▶ **Problem**
Using the records below, filter out every line that lacks "show" and copy the rest.

[[ Information given, beginning ]]

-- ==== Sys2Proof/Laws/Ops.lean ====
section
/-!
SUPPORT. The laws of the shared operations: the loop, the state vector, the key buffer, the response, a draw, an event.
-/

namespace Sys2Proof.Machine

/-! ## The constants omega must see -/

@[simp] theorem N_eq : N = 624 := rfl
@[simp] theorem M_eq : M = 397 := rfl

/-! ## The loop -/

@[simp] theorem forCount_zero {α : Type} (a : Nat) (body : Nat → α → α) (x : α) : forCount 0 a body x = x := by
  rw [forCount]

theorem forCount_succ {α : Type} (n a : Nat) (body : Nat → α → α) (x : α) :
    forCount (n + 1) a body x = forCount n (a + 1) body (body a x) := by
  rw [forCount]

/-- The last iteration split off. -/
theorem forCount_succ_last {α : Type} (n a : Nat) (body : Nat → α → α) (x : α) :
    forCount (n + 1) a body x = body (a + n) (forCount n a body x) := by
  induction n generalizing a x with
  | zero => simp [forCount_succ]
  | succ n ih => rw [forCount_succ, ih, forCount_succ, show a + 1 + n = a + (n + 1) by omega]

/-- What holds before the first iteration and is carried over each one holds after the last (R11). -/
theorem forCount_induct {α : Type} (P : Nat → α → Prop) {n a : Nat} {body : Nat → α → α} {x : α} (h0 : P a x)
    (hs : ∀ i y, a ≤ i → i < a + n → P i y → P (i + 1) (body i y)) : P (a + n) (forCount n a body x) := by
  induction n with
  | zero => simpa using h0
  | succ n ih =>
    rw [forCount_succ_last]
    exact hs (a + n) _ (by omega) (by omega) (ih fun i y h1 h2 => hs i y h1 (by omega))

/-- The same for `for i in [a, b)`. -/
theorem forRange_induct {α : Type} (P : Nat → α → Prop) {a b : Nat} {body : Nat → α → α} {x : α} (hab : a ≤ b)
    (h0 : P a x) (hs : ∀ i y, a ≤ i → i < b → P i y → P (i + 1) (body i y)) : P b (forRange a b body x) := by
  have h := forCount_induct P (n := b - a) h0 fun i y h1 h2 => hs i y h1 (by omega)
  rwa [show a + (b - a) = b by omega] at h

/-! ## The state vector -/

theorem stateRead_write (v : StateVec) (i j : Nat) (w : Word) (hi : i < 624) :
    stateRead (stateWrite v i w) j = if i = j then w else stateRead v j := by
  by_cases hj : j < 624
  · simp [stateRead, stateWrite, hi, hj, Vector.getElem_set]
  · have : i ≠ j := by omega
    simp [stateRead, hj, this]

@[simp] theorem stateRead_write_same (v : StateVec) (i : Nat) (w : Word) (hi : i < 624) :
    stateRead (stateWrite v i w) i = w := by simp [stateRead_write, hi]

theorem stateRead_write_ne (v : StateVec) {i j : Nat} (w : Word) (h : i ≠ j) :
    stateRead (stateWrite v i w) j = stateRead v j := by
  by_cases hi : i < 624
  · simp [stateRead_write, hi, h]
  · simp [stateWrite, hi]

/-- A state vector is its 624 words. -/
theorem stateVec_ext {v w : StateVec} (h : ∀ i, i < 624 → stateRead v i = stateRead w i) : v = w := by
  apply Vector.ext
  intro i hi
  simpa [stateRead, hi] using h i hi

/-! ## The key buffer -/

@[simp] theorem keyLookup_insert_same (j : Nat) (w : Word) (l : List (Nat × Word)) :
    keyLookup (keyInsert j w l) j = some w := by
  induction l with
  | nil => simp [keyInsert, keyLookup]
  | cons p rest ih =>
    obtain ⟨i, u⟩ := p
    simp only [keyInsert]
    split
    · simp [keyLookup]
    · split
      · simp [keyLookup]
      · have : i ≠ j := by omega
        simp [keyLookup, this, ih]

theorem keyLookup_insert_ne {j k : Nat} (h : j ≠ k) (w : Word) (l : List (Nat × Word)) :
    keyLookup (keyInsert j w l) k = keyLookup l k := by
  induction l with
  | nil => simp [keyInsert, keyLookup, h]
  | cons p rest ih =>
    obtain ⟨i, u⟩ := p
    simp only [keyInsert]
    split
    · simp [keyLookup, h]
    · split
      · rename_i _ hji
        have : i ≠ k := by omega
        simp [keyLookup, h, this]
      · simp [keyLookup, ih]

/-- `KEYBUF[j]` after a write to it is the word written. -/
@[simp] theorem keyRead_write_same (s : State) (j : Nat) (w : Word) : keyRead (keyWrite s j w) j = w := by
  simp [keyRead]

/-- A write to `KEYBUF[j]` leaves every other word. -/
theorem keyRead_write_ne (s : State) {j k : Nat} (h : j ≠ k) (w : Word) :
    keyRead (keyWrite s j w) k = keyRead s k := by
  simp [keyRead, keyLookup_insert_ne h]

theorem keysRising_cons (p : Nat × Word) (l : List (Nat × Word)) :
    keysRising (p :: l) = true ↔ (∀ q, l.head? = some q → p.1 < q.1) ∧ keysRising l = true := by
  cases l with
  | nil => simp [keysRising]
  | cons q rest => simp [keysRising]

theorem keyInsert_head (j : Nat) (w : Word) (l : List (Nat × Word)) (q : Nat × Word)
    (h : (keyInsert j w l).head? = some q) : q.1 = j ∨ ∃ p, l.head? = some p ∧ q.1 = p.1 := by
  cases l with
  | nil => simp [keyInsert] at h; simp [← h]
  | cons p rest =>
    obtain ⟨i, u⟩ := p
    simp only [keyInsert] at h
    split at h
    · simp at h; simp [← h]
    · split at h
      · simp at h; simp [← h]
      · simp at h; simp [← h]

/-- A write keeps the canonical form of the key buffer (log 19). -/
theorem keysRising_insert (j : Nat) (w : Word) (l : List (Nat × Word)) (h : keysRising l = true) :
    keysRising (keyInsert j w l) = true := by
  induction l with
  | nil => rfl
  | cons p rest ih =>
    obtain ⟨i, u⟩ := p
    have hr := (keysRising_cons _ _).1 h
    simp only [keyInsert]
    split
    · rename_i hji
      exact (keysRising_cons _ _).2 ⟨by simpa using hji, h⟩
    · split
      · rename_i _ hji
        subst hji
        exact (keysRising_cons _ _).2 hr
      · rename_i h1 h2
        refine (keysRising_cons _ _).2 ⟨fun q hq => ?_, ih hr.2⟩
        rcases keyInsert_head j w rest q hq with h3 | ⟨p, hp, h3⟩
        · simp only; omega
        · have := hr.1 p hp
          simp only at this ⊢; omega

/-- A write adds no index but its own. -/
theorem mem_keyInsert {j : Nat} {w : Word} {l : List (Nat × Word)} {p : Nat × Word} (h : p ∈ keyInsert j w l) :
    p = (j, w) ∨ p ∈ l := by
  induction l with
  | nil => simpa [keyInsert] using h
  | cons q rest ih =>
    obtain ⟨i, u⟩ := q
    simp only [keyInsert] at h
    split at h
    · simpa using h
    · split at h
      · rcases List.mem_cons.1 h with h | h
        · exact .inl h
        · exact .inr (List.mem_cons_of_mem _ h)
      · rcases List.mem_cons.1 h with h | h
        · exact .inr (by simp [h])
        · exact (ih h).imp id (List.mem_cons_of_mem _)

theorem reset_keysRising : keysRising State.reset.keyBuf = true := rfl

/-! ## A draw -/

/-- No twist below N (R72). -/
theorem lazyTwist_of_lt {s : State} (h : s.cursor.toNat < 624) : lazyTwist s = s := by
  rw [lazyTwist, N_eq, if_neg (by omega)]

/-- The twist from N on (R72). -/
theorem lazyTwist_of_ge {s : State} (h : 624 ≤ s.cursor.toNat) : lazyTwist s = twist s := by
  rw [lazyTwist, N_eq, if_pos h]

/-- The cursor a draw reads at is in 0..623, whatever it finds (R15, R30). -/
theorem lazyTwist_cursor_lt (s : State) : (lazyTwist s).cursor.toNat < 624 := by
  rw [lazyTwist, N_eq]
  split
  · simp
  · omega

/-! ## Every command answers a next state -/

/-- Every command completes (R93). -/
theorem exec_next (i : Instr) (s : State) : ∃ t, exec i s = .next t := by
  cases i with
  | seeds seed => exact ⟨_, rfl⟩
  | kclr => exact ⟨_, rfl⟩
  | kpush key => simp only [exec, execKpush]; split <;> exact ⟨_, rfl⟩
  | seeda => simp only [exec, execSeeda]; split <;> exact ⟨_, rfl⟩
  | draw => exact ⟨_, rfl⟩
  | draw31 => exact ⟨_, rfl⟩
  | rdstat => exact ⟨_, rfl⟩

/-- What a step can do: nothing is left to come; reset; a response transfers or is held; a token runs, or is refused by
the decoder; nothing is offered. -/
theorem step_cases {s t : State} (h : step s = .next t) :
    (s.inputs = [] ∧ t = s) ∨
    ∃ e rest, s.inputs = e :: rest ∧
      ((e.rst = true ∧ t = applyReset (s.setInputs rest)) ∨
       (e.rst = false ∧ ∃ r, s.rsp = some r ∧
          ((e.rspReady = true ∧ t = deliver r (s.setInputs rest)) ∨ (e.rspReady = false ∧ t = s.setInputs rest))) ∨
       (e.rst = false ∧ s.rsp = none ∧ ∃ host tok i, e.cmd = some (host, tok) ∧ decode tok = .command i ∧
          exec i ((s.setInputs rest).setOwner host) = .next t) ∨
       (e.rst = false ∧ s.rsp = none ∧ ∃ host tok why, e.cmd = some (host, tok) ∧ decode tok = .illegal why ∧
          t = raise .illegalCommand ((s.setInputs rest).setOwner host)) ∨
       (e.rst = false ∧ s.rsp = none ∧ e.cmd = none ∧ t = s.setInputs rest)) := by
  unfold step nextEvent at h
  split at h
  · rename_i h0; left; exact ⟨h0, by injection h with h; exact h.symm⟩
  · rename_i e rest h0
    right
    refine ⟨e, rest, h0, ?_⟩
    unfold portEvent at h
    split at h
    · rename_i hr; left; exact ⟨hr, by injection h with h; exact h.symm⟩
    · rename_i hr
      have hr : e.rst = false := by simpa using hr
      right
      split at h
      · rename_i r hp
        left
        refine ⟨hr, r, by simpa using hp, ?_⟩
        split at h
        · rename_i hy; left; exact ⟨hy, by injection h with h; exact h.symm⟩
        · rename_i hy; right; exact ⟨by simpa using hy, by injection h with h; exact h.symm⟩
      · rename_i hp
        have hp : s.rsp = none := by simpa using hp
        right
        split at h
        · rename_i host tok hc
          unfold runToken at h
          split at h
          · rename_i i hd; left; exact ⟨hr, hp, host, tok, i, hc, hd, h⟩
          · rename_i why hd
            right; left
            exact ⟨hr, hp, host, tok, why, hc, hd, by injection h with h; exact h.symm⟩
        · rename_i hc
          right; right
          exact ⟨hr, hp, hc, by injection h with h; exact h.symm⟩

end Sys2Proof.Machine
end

[[ Information given, end ]]

▶ **Answer to the exercise**
  | succ n ih => rw [forCount_succ, ih, forCount_succ, show a + 1 + n = a + (n + 1) by omega]
  rwa [show a + (b - a) = b by omega] at h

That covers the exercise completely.